Les éleveurs français craignent l’importation en Europe de 70 000 tonnes de viande bovine sud-américaine par an, avec des droits de douane réduits.

Ils redoutent une concurrence déloyale de cette viande industrielle produite à très bas coûts et selon des critères sanitaires et de qualité beaucoup moins exigeants qu’en Europe.

Face à un agriculteur, déguisé en vache, qui se plaint lui de «la grande distribution» qui «se moque» des paysans, le président a répliqué: «il y aura des contrôles et des résultats concrets». «Vous verrez des sanctions fortes sur ce sujet des négociations  commerciales».

Sur l'Europe 

Puis, il a embrayé sur l’Europe avant de rencontrer le commissaire européen à l’Agriculture Phil Hogan: «pour la prochaine Politique agricole commune (PAC), je veux un mécanisme de garantie de prix minimum pour les éleveurs européens. Si on ne fait pas attention, on ne pourra plus choisir, ce sera le marché du prix qui aura décidé pour nous».

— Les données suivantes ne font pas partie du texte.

/-- R196: UPDATE with `len = 0` changes no field of a Ready context, all 192 bytes of BUF among them; in UNINIT it
faults like any other UPDATE. -/
def Obligations.UpdateOfNothingChangesNothing : Prop :=
  ∀ s : State, s.fault = 0 →
    (s.phase = .ready →
      exec (.update 0 []) s = .next { s with responsePort := s.responsePort ++ [⟨0, 0x02, []⟩] }) ∧
    (s.phase = .uninit →
      exec (.update 0 []) s = .next { s with fault := 3, responsePort := s.responsePort ++ [⟨3, 0x02, []⟩] })

/-- R198, which the spec derives from R195: the incremental form gives the same state words, held bytes, REMAINDER and
LENGTH as R195's rule; what it holds at its end is always less than a block. -/
def Obligations.IncrementalFormOfUpdateAgrees : Prop :=
  ∀ (len : Word) (payload : List Byte) (s : State),
    s.fault = 0 → s.phase = .ready → s.remainder.toNat < 96 → payload.length = len.toNat → 0 < len.toNat →
    s.length.toNat + len.toNat < 2 ^ 64 →
    ∃ t : State, exec (.update len payload) s = .next t ∧
      t.words = (absorbIncrementally kp s.words s.held payload).1 ∧
      t.held = (absorbIncrementally kp s.words s.held payload).2 ∧
      t.remainder.toNat = (absorbIncrementally kp s.words s.held payload).2.length ∧
      (absorbIncrementally kp s.words s.held payload).2.length < 96 ∧
      t.length.toNat = s.length.toNat + len.toNat

/-- R202, R203, R204: FINAL of a Ready context answers END over the zero-padded held bytes, tagged in byte 95 with
REMAINDER, and a copy of S; no register changes. -/
def Obligations.FinalHashesTheTailAndChangesNothing : Prop :=
  ∀ s : State, s.fault = 0 → s.phase = .ready → s.remainder.toNat < 96 →
    ∃ h0 h1 : Word,
      (h0, h1) = endHash kp (block12 (s.held ++ List.replicate (95 - s.remainder.toNat) 0 ++
        [BitVec.ofNat 8 s.remainder.toNat])) s.words ∧
      exec .final s = .next { s with responsePort := s.responsePort ++ [⟨0, 0x03, [h0, h1]⟩] }

/-- R205, its last sentence, which the spec derives from R204: deleting a FINAL changes no later response and no later
state, whatever commands follow. -/
def Obligations.DeletingFinalChangesNothingLater : Prop :=
  ∀ (is : List Instr) (s t u : State), s.fault = 0 → s.phase = .ready →
    exec .final s = .next t → execAll is s = .next u →
    ∃ (v : State) (rs : List Response), execAll is t = .next v ∧
      u.responsePort = s.responsePort ++ rs ∧ v.responsePort = t.responsePort ++ rs ∧
      { v with responsePort := u.responsePort } = u

/-- R46 (iii), which the spec derives from R190, R195 and R244: after INIT and any chunks, the context is the function
of their concatenation that R46 (iii) gives. -/
def Obligations.StreamIsAFunctionOfItsConcatenation : Prop :=
  ∀ (seed1 seed2 : Word) (chunks : List (List Byte)) (s : State),
    s.fault = 0 → chunks.flatten.length < 2 ^ 64 →
    ∃ t : State, execAll (streamOf seed1 seed2 chunks) s = .next t ∧
      t.phase = .ready ∧ t.fault = 0 ∧
      t.length.toNat = chunks.flatten.length ∧
      t.remainder.toNat = chunks.flatten.length % 96 ∧
      t.held = unmixed chunks.flatten ∧
      t.words = foldBlocks kp chunks.flatten (expand kp seed1 seed2) ∧
      t.responsePort = s.responsePort ++ ⟨0, 0x01, []⟩ :: chunks.map fun _ => ⟨0, 0x02, []⟩

/-- R210, which the spec derives from R195 and R46 (iii): any two ways of cutting a message into chunks, empty ones
among them, leave the same S, held bytes, REMAINDER and LENGTH, and FINAL then returns the same pair. -/
def Obligations.ChunkingNeverChangesTheHash : Prop :=
  ∀ (seed1 seed2 : Word) (chunks chunks' : List (List Byte)) (s s' : State),
    s.fault = 0 → s'.fault = 0 → chunks.flatten = chunks'.flatten → chunks.flatten.length < 2 ^ 64 →
    ∃ (t t' : State) (h0 h1 : Word),
      execAll (streamOf seed1 seed2 chunks) s = .next t ∧ execAll (streamOf seed1 seed2 chunks') s' = .next t' ∧
      t'.words = t.words ∧ t'.held = t.held ∧ t'.remainder = t.remainder ∧ t'.length = t.length ∧
      exec .final t = .next { t with responsePort := t.responsePort ++ [⟨0, 0x03, [h0, h1]⟩] } ∧
      exec .final t' = .next { t' with responsePort := t'.responsePort ++ [⟨0, 0x03, [h0, h1]⟩] }

/-- R211, which the spec derives from R210 and R221: from 193 bytes on, HASH128 of a message returns the pair that
FINAL returns after INIT and any chunking of it. -/
def Obligations.LongOneShotEqualsEveryChunking : Prop :=
  ∀ (seed1 seed2 len : Word) (chunks : List (List Byte)) (s : State),
    s.fault = 0 → 193 ≤ chunks.flatten.length → chunks.flatten.length = len.toNat →
    ∃ (h0 h1 : Word) (t : State),
      exec (.hash128 seed1 seed2 len chunks.flatten) s =
        .next { s with responsePort := s.responsePort ++ [⟨0, 0x10, [h0, h1]⟩] } ∧
      execAll (streamOf seed1 seed2 chunks ++ [.final]) s = .next t ∧
      t.responsePort.getLast? = some ⟨0, 0x03, [h0, h1]⟩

Les agriculteurs français s’inquiètent de l’avenir de la PAC, dont la France est l’un des principaux bénéficiaires, après le départ du Royaume-Uni. Vendredi à Bruxelles, les dirigeants européens ont constaté leurs divisions sur ce sujet.

La présidente du puissant syndicat agricole FNSEA, Christiane Lambert a salué samedi la «prise de position très ferme» du président français devant les autres chefs d’État européens sur le budget de la PAC.

M. Macron «a vraiment dit et affirmé que pour les priorités nouvelles, il fallait des ressources nouvelles. Il a aussi dit qu’il y avait accord du président de la Commission européenne Juncker sur cette approche-là», a-t-elle relevé.

Pour déminer le terrain devant l’angoisse du monde rural, le président avait déjà expliqué jeudi à 700 jeunes agriculteurs reçus à l’Élysée qu’il voulait réorganiser l’agriculture en «filières» pour tenter de garantir sa rentabilité, tout en la sortant de sa dépendance aux fonds publics européens.

En 2016, près de 40% des chefs d’exploitation agricole ont perçu un revenu mensuel négatif ou n’excédant pas 360 euros, selon les dernières statistiques officielles.

Macron adopte une poule

Le président français a même profité de sa longue visite au salon de l’agriculture samedi à Paris pour adopter une poule, qui devrait être chargée de lui fournir des oeufs frais à l’Elysée.

Après avoir flatté le museau de «Haute», la vache égérie du salon, soupesé une biquette grise et admiré les innombrables spécialités régionales brandies sur son passage au cours de sa première visite du salon en tant que chef de l’Etat, Emmanuel Macron s’est soudain retrouvé avec une belle poule rousse dans les bras, qu’il a acceptée en souriant.

La poule lui a été offerte devant les caméras par le directeur général des poulets de Loué dans la Sarthe (ouest), Yves de la Fouchardière. Ou comment obtenir une publicité instantanée au cours d’un exercice obligé pour tous les présidents en exercice.

«Je la prends, mais il faut qu’on trouve un système pour la protéger du chien», lui a dit Emmanuel Macron, un brin amusé, évoquant Nemo, le labrador présidentiel, adopté fin août dans un refuge de la Société protectrice des animaux (SPA).

Un récent écho de presse paru dans le journal Le Figaro avait évoqué le souhait de son épouse Brigitte Macron de réaliser un jardin potager à l’Elysée, comme l’avait fait Michelle Obama à la Maison Blanche.

Alors, pourquoi pas avec une poule dans le jardin ?

«C’est très à la mode en ville», souligne Johann Coenne, le commissaire général du salon de l’aviculture de Paris, interrogé par l’AFP. «Mais il faudrait un coq aussi pour équilibrer», a-t-il suggéré.

Le président a avoué que jusqu’à présent «c’est le ministère de l’Intérieur» qui «fournit» les oeufs à l’Elysée. «Ils ont des poules».

«On va faire un poulailler à l’Elysée !», a-t-il dit.